Cordray denies he has plans to run for higher office Michael Nemeth/Wonderful Machine
Richard Cordray lives in a 130-year-old brick farmhouse near Grove City, Ohio, just four miles from the modest home where he polished his jump shot growing up. He played varsity basketball for the local high school and was valedictorian. In 1987, Cordray won $45,303 on the game show Jeopardy!, retiring as a rare five-time champion. Now, Cordray, 50, is his home state's attorney general. His ethics appear above reproach. When the Dayton Daily News endorsed him for attorney general in 2008 it called him a "choir boy"—a comparison that almost understates the perfection of his résumé. Choir boys sometimes sing off-key.
On Wall Street, Cordray is seen less as too-good-to-be-true than as the heir of pit bull prosecutors-turned-politicians such as Eliot Spitzer and Rudy Giuliani.

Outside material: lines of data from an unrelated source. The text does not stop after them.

-- ==== Sys2Proof/Machine/Layout.lean ====
section
/-! DEFINITION. The bytes of records and notices (spec/09, Records returned and Notices; R167). A field with nothing to
report reads 0, and a port field that names no port reads 0xFF (R167, log 10). -/

namespace Sys2Proof.Machine

/-- The pin level of a channel (R127). -/
def ChanRec.pin (r : ChanRec) : Bool :=
  match r.state with
  | .unowned => r.safe
  | .rest => r.polarity == .activeLow
  | .active | .pulsing => r.polarity == .activeHigh

/-- One record of CHANNEL_STATUS. -/
def ChanRec.bytes (r : ChanRec) : List Byte :=
  leBytes 1 (portCode r.owner)
    ++ leBytes 1 (r.state.code + 4 * r.polarity.code + 8 * bit r.safe + 16 * bit r.pin)
    ++ leBytes 2 r.remaining

/-- A capture record (R102). -/
def Capture.bytes (c : Capture) : List Byte :=
  leBytes 1 c.input.val ++ leBytes 1 c.kind.code ++ leBytes 2 c.seq.toNat ++ leBytes 4 c.stamp.toNat
    ++ c.values.toList.flatMap leInt48 ++ c.validities.toList.flatMap (fun v => leBytes 1 v.code)

/-- The AXIS_READ snapshot (R20). -/
def snapshotBytes (s : State) : List Byte :=
  s.axes.toList.flatMap (fun r => leBytes 1 r.state.code) ++ s.axes.toList.flatMap (fun r => leInt48 r.value)
    ++ leBytes 4 s.uptime.toNat

/-- The owed mark's part of an entry record: sequence number, stamp, and the value and validity of the entry's axis. -/
def owedBytes (a : AxisId) : Option Capture → List Byte
  | none => leBytes 13 0
  | some c => leBytes 2 c.seq.toNat ++ leBytes 4 c.stamp.toNat ++ leInt48 c.values[a]
      ++ leBytes 1 (c.validities[a]).code

/-- The entry record of RECORD_READ (R48). -/
def Entry.bytes (h : Handle) (e : Entry) : List Byte :=
  leBytes 1 h.index.val ++ leBytes 1 h.gen.toNat ++ leBytes 1 e.state.code ++ e.desc.bytes
    ++ leBytes 1 (bit e.target.isSome + 2 * bit e.owed.isSome + 4 * bit e.finalBurst)
    ++ leInt48 (e.target.getD 0) ++ leBytes 2 e.occ ++ leBytes 1 e.marksLeft ++ owedBytes e.desc.axis e.owed

/-- Base ticks in whole milliseconds, rounded up (R124, R153). -/
def ticksToMs (t : Nat) : Nat := (t + 999) / 1000

/-- The STATUS payload (R153). -/
def statusBytes (s : State) (p : Port) : List Byte :=
  let r := s.ports[p]
  leBytes 1 p.val ++ leBytes 1 r.state.code ++ leBytes 2 r.period
    ++ leBytes 2 (if r.state = .attached then ticksToMs r.remaining else 0) ++ leBytes 1 r.queue.length
    ++ leBytes 1 (bit r.overrun) ++ leBytes 1 (s.groups[p].state.code) ++ leBytes 2 (ownedMask s p)
    ++ leBytes 1 (liveCount s p) ++ leBytes 1 (heldMask s p)

/-- The MARK_STATUS payload (R103). -/
def MarkRec.bytes (r : MarkRec) : List Byte :=
  leBytes 1 r.state.code ++ leBytes 1 (portCode r.holder) ++ leBytes 2 r.seq.toNat ++ leBytes 1 r.misses
    ++ leBytes 1 r.history.length ++ leBytes 1 (bit r.last.isSome) ++ leInt48 ((r.last.map (·.ref)).getD 0)
    ++ leBytes 1 r.refAxis.val ++ leBytes 1 r.edge.code ++ leBytes 1 r.direction.code ++ leBytes 4 r.pitch
    ++ leBytes 4 r.tolerance ++ leBytes 1 r.missLimit ++ leBytes 1 r.debounce

/-- The boundary fields of GROUP_STATUS and GROUP_DISCARDED: boundary 1, input or axis 1, direction 1, value 6. An absent
boundary reads 0 (log 10). -/
def boundaryBytes : Option Boundary → List Byte
  | none => leBytes 9 0
  | some (.atMark m) => leBytes 1 1 ++ leBytes 1 m.val ++ leBytes 7 0
  | some (.atPosition a v dir) => leBytes 1 2 ++ leBytes 1 a.val ++ leBytes 1 dir.code ++ leInt48 v

/-- Whether an operation is of kind ARM (R124). -/
def GroupOp.isArm : GroupOp → Bool
  | .arm .. => true
  | .cancel _ | .drive .. => false

/-- The GROUP_STATUS payload (R124). -/
def GroupRec.bytes (g : GroupRec) : List Byte :=
  leBytes 1 g.state.code ++ leBytes 1 g.ops.length ++ leBytes 1 (g.ops.countP GroupOp.isArm)
    ++ boundaryBytes g.boundary ++ leBytes 2 (if g.state = .pending then ticksToMs g.remaining else 0)

/-- A handle as two bytes. -/
def Handle.bytes (h : Handle) : List Byte := leBytes 1 h.index.val ++ leBytes 1 h.gen.toNat

/-- The kind value of a notice (R159). -/
def NoticeBody.kind : NoticeBody → Byte
  | .fired .. => 0x01
  | .retired .. => 0x02
  | .lateDropped .. => 0x03
  | .withdrawn .. => 0x04
  | .markOverrun .. => 0x05
  | .unresolved .. => 0x06
  | .markCaptured .. => 0x10
  | .markRejected .. => 0x11
  | .markLost .. => 0x12
  | .groupApplied .. => 0x20
  | .groupDiscarded .. => 0x21
  | .axisFault .. => 0x30
  | .axisRecovered .. => 0x31
  | .axisRebased .. => 0x32
  | .epochSeen .. => 0x33
  | .peer .. => 0x40

/-- The fields of a notice body as the layout lists them, without the bytes it does not assign. -/
def NoticeBody.fields : NoticeBody → List Byte
  | .fired h tag occ v late => h.bytes ++ leBytes 2 tag.toNat ++ leBytes 2 occ ++ leInt48 v ++ leBytes 1 (bit late)
  | .retired h tag cause occ => h.bytes ++ leBytes 2 tag.toNat ++ leBytes 1 cause.code ++ leBytes 2 occ
  | .lateDropped h tag first count ended =>
    h.bytes ++ leBytes 2 tag.toNat ++ leBytes 2 first ++ leBytes 4 count ++ leBytes 1 (bit ended)
  | .withdrawn h tag m cause => h.bytes ++ leBytes 2 tag.toNat ++ leBytes 1 m.val ++ leBytes 1 cause.code
  | .markOverrun h tag m replaced new =>
    h.bytes ++ leBytes 2 tag.toNat ++ leBytes 1 m.val ++ leBytes 2 replaced.toNat ++ leBytes 2 new.toNat
  | .unresolved h tag m seq a v =>
    h.bytes ++ leBytes 2 tag.toNat ++ leBytes 1 m.val ++ leBytes 2 seq.toNat ++ leBytes 1 a.val ++ leBytes 1 v.code
  | .markCaptured m kind seq ref misses =>
    leBytes 1 m.val ++ leBytes 1 kind.code ++ leBytes 2 seq.toNat ++ leInt48 ref ++ leBytes 1 misses
  | .markRejected m ref seq => leBytes 1 m.val ++ leInt48 ref ++ leBytes 2 seq.toNat
  | .markLost m cause seq v => leBytes 1 m.val ++ leBytes 1 cause.code ++ leBytes 2 seq.toNat ++ leInt48 v
  | .groupApplied at_ applied skipped first =>
    let tail := match at_ with
      | .now => []
      | .atMark m seq => leBytes 1 m.val ++ leBytes 2 seq.toNat
      | .atPosition a v => leBytes 1 a.val ++ leInt48 v
    let kind := match at_ with
      | .now => 0
      | .atMark .. => 1
      | .atPosition .. => 2
    leBytes 1 kind ++ leBytes 1 applied ++ leBytes 1 skipped ++ leBytes 1 (first.getD 0xFF) ++ tail
  | .groupDiscarded cause count boundary => leBytes 1 cause.code ++ leBytes 1 count ++ boundaryBytes boundary
  | .axisFault a cause continued v =>
    leBytes 1 a.val ++ leBytes 1 cause.code ++ leBytes 1 (bit continued) ++ leInt48 v
  | .axisRecovered a by_ v => leBytes 1 a.val ++ leBytes 1 by_.code ++ leInt48 v
  | .axisRebased a cause old new => leBytes 1 (a.val + 16 * cause.code) ++ leInt48 old ++ leInt48 new
  | .epochSeen result v => leBytes 1 result.code ++ leInt48 v
  | .peer sender word => leBytes 1 sender.val ++ leBytes 2 word.toNat

/-- The 18 bytes of a notice: kind, uptime stamp, and a body of 13 bytes (spec/09, Notices). -/
def Notice.bytes (n : Notice) : List Byte :=
  n.body.kind :: leBytes 4 n.stamp.toNat ++ (n.body.fields ++ List.replicate (13 - n.body.fields.length) 0)

end Sys2Proof.Machine
end

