/-- The axis values an event of the SCU sees: during a step of an axis, the value after the step on that axis, and the
values the AXU holds on the others (R53, R117, log 13). -/
abbrev View := Option (AxisId × Int)

/-- The value of an axis in a view. -/
def viewValue (view : View) (s : State) (a : AxisId) : Int :=
  match view with
  | some (b, v) => if b = a then v else s.axes[a].value
  | none => s.axes[a].value

/-- Admission with the value, the frozen test and the owner test of the moment (R53). -/
def admitNow (view : View) (i : EntryIx) (e : Entry) (t : Int) (w : Work) : Work × Verdict :=
  admitTarget i e t (viewValue view w.st e.desc.axis) (axisFrozen w.st e.desc.axis) (attached w.st e.owner) w

/-! ## The end of an entry (R72 to R76) -/

/-- An entry retires: FREE, and RETIRED under notify EACH or LAST (R72, R73). -/
def retire (i : EntryIx) (e : Entry) (cause : EndCause) (s : State) : State :=
  let h := handleAt s i
  let s := freeEntry i s
  if e.desc.notify = .none then s else post (.retired h e.desc.tag cause e.occ) [e.owner] s

/-- The fate of an ended entry that holds no owed mark to use: rows one, two and four of R74 for MARK_EACH, R72 for the
others. -/
def endPlain (i : EntryIx) (e : Entry) (cause : EndCause) (s : State) : State :=
  if e.desc.reference ≠ .markEach then retire i e cause s
  else if e.finalBurst then retire i e .inputStopped s
  else if e.desc.markCount ≠ 0 ∧ e.marksLeft = 0 then retire i e .marksDone s
  else placeWaiting i e s

/-- The remaining mark count after a resolution: one less for MARK_EACH with a mark count (R28, R93). -/
def Entry.useMark (e : Entry) : Nat :=
  if e.desc.reference = .markEach ∧ e.desc.markCount ≠ 0 then e.marksLeft - 1 else e.marksLeft

/-- An entry resolved by a mark: its occurrence index is 0 and a mark is used (R76, R93). -/
def Entry.resolve (e : Entry) : Entry := { e with occ := 0, marksLeft := e.useMark }

/-- The target a capture record gives an entry: the captured value of its own axis plus its offset (R76, R93). -/
def Entry.targetFrom (e : Entry) (c : Capture) : Int := c.values[e.desc.axis] + e.desc.place

/-- UNRESOLVED goes to the owner, naming the mark (R94). -/
def postUnresolved (i : EntryIx) (e : Entry) (c : Capture) (s : State) : State :=
  post (.unresolved (handleAt s i) e.desc.tag c.input c.seq e.desc.axis c.validities[e.desc.axis]) [e.owner] s

/-- The verdict on an entry that holds no owed mark is carried out. -/
def settlePlain (i : EntryIx) (r : Verdict) (s : State) : State :=
  match r with
  | .armed e t => placeArmed i e t s
  | .ended e cause => endPlain i e cause s

/-- The resolution of an owed mark at the end of a burst; the owed mark is dropped (R76). -/
def useOwed (view : View) (i : EntryIx) (e : Entry) (c : Capture) (w : Work) : Work :=
  let e := { e with owed := none }
  if c.validities[e.desc.axis] = .valid then
    let (w, r) := admitNow view i e.resolve (e.targetFrom c) w
    w.map (settlePlain i r)
  else w.map (fun s => postUnresolved i e c (placeWaiting i e s))

/-- Whether an ended entry goes on with its owed mark: the third row of R74. -/
def Entry.owedToUse (e : Entry) : Option Capture :=
  if e.desc.reference = .markEach ∧ !e.finalBurst ∧ ¬(e.desc.markCount ≠ 0 ∧ e.marksLeft = 0) then e.owed else none

/-- The verdict on an entry is carried out: it is placed in its due list, or its end is handled (R72, R74). -/
def settle (view : View) (i : EntryIx) (r : Verdict) (w : Work) : Work :=
  match r with
  | .armed e t => w.map (placeArmed i e t)
  | .ended e cause =>
    match e.owedToUse with
    | some c => useOwed view i e c w
    | none => w.map (endPlain i e cause)

/-- An entry gets a target: it goes to admission, and the outcome is carried out (R53). -/
def giveTarget (view : View) (i : EntryIx) (e : Entry) (t : Int) (w : Work) : Work :=
  let (w, r) := admitNow view i e t w
  settle view i r w

/-! ## Crossing (R62 to R65) -/

/-- Whether a step in a direction meets entries of this approach (R62). -/
def Approach.admits (ap : Approach) (d : Direction) : Bool :=
  match ap, d with
  | .either, _ | .forward, .forward | .reverse, .reverse => true
  | .forward, .reverse | .reverse, .forward => false

/-- Whether the entry at an index is crossed by a step onto `v` in direction `d` (R62). -/
def crossed (s : State) (d : Direction) (v : Int) (i : EntryIx) : Bool :=
  match s.table[i].entry with
  | some e => e.state == .armed && e.target == some v && e.desc.approach.admits d
  | none => false

/-- One entry of the crossed set is taken: passed by if it has left ARMED, passed over if its owner is not ATTACHED, and
else it has an occurrence (R63, R65). -/
def crossEntry (a : AxisId) (v : Int) (w : Work) (i : EntryIx) : Work :=
  match w.st.table[i].entry with
  | some e =>
    if e.state = .armed ∧ attached w.st e.owner then
      settle (some (a, v)) i (afterOccurrence e v) (occur i e v false w)
    else w
  | none => w

/-! ## ARM (R36 to R44) -/

/-- Check 7: an immediate ABSOLUTE ARM under DROP_LATE on an unfrozen axis that would drop every occurrence (R42). -/
def lateRefused (s : State) (d : TriggerDesc) : Bool :=
  let v := s.axes[d.axis].value
  let n := behindCount d.approach d.interval d.place v
  d.reference == .absolute && d.late == .dropLate && d.approach != .either && !axisFrozen s d.axis
    && (decide (d.repeats ≠ 0 ∧ d.repeats ≤ n) || !inRange (d.approach.advance d.place (n * d.interval)))

/-- Checks 2 to 6 of an ARM, in order (R39): the refusal, or the entry to allocate. -/
def armChecks (p : Port) (d : TriggerDesc) (s : State) : Except Status EntryIx :=
  if s.axes[d.axis].state = .disabled then .error .axisState
  else if d.reference ≠ .absolute ∧ s.marks[d.mark].state = .idle then .error .markState
  else if !ownsMask s p d.mask then .error .notOwner
  else if Config.quota ≤ liveCount s p then .error .quotaFull
  else
    match lowestFree s with
    | none => .error .tableFull
    | some i => .ok i

/-- The record of a newly allocated entry (R28, R43, R75). -/
def newEntry (p : Port) (d : TriggerDesc) (st : LiveState) : Entry :=
  { desc := d, owner := p, state := st, target := none, occ := 0, marksLeft := d.markCount, owed := none,
    finalBurst := false }

/-- The payload of an accepted ARM: index, generation, state, operation index (R44, R108). -/
def armPayload (h : Handle) (state opIndex : Nat) : List Byte := h.bytes ++ leBytes 1 state ++ leBytes 1 opIndex

/-- An immediate ARM is routed: to admission if ABSOLUTE, to the waiting set otherwise (R43). -/
def routeArm (p : Port) (i : EntryIx) (d : TriggerDesc) (s : State) : State :=
  if d.reference = .absolute then
    (giveTarget none i (newEntry p d .armed) d.place (.begin s)).done
  else placeWaiting i (newEntry p d .waiting) s

/-- ARM, immediate or staged (R39, R43, R44, R107, R108). -/
def armAct (p : Port) (pl : List Byte) (s : State) : State × Answer :=
  let g := s.groups[p]
  let staging := g.state == .staging
  if staging && decide (Config.groupCapacity ≤ g.ops.length) then (s, .refuse .groupFull)
  else
    match parseTrigger pl with
    | none => (s, .refuse .badField)
    | some d =>
      match armChecks p d s with
      | .error st => (s, .refuse st)
      | .ok i =>
        let h := handleAt s i
        if staging then
          (stageOp p (.arm i false) (writeEntry i (newEntry p d .staged) s),
            .ok (armPayload h LiveState.staged.code g.ops.length))
        else if lateRefused s d then (s, .refuse .late)
        else
          let s := routeArm p i d s
          (s, .ok (armPayload h (entryStateCode s.table[i].entry) immediateIndex))

/-! ## CANCEL, RECORD_READ, TABLE_STATUS -/

/-- The judgement of a handle presented by a port (R33). -/
def judgeHandle (s : State) (p : Port) (h : Handle) : Except Status Entry :=
  match s.table[h.index].entry with
  | none => .error .stale
  | some e =>
    if e.owner ≠ p then .error .notOwner
    else if s.table[h.index].gen ≠ h.gen then .error .stale
    else .ok e

/-- CANCEL, immediate or staged (R46, R47, R107, R109). -/
def cancelAct (p : Port) (pl : List Byte) (s : State) : State × Answer :=
  let g := s.groups[p]
  let staging := g.state == .staging
  if staging && decide (Config.groupCapacity ≤ g.ops.length) then (s, .refuse .groupFull)
  else
    let h := parseHandle pl
    match judgeHandle s p h with
    | .error st => (s, .refuse st)
    | .ok e =>
      if e.state = .staged then (s, .refuse .groupState)
      else if staging then
        (stageOp p (.cancel h) s,
          .ok (leBytes 1 g.ops.length ++ leBytes 1 e.state.code ++ leBytes 2 0))
      else
        (freeEntry h.index s, .ok (leBytes 1 immediateIndex ++ leBytes 1 e.state.code ++ leBytes 2 e.occ))

/-- RECORD_READ returns the entry as it stands when the command is taken, and changes nothing (R33, R48). Against a step of its
axis it shows the entry before the occurrence when it is taken first, where the last row of R78's table says after (log 24). -/
def recordReadAct (p : Port) (pl : List Byte) (s : State) : State × Answer :=
  let h := parseHandle pl
  match judgeHandle s p h with
  | .error st => (s, .refuse st)
  | .ok e => (s, .ok (e.bytes h))

/-- The TABLE_STATUS payload (R49). -/
def tableStatusBytes (s : State) (p : Port) : List Byte :=
  leBytes 2 (freeCount s) ++ leBytes 1 (countIn s p .staged) ++ leBytes 1 (countIn s p .waiting)
    ++ leBytes 1 (countIn s p .armed) ++ leBytes 1 (Config.quota - liveCount s p)

/-! ## Meanings -/

def execArm (p : Port) (pl : List Byte) (s : State) : Host.Outcome State Fault Refusal :=
  .next (takeFrame p .arm pl (armAct p pl) s)

def execCancel (p : Port) (pl : List Byte) (s : State) : Host.Outcome State Fault Refusal :=
  .next (takeFrame p .cancel pl (cancelAct p pl) s)

def execRecordRead (p : Port) (pl : List Byte) (s : State) : Host.Outcome State Fault Refusal :=
  .next (takeFrame p .recordRead pl (recordReadAct p pl) s)

/-- TABLE_STATUS returns the counts and changes nothing (R49). -/
def execTableStatus (p : Port) (pl : List Byte) (s : State) : Host.Outcome State Fault Refusal :=
  .next (takeFrame p .tableStatus pl (fun s => (s, .ok (tableStatusBytes s p))) s)

end Sys2Proof.Machine
end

In the past year, Cordray, a Democrat, has sued Merrill Lynch for allegedly misleading investors and former American International Group (AIG) executives for alleged accounting fraud—winning settlements of $475 million and $115 million, respectively. He's the lead plaintiff in a multistate suit against Bank of America (BAC) alleging that the firm withheld bad news from investors just before its 2009 acquisition of Merrill Lynch. More recently, Cordray has taken on bond-rating agencies Standard & Poor's (MHP), Moody's Investors Service (MCO), and Fitch Ratings, which he says deliberately gave triple-A ratings to junky debt to win fees and retain business. "Some Wall Street corporations seem to act with complete and total disregard for the work of regular Ohioans," says Cordray. "My central goal, and the goal of this office, is to protect those hard-working Ohioans."
Cordray, who was elected attorney general in 2008 following the resignation of fellow Democrat Marc Dann amid a sex scandal, says he's not planning to run for governor in 2014. Others predict he will. "I think it's quite likely," says John C. Green, professor of political science at the University of Akron. "Building a record while in office is good politics in any event—it can help him this year and in future elections." John Fortney, a local television news anchor who has covered Ohio politics for two decades and was a panelist at the 2008 attorney general debate, is certain Cordray will enter the race. "I think you will find him making a run for governor just because the party needs him."
As attorney general, Cordray has chosen his cases with the care of someone intent on burnishing a political résumé. "He files these suits more for politics than for good policy," says Mark R. Weaver, who from 1995 to 1999 served as deputy attorney general under Republican Betty Montgomery and now works as a political consultant. Cordray says his case selection is apolitical. Shortly after taking office, he says, he threw out a suit against lead-paint manufacturers—an easy political target if ever there were one—because the state's legal arguments were too flimsy.
In suing the rating agencies, Cordray is taking on his biggest challenge yet. The firms may be vilified by people angry about the credit crisis, but they're also tough legal competitors. Over the years the ratings firms have succeeded many times in persuading courts that bond ratings are nothing more than editorial opinions, and thus are subject to free speech protection under the First Amendment of the U.S. Constitution. In 1997, Orange County, Calif., lost a suit against Standard & Poor's on these grounds.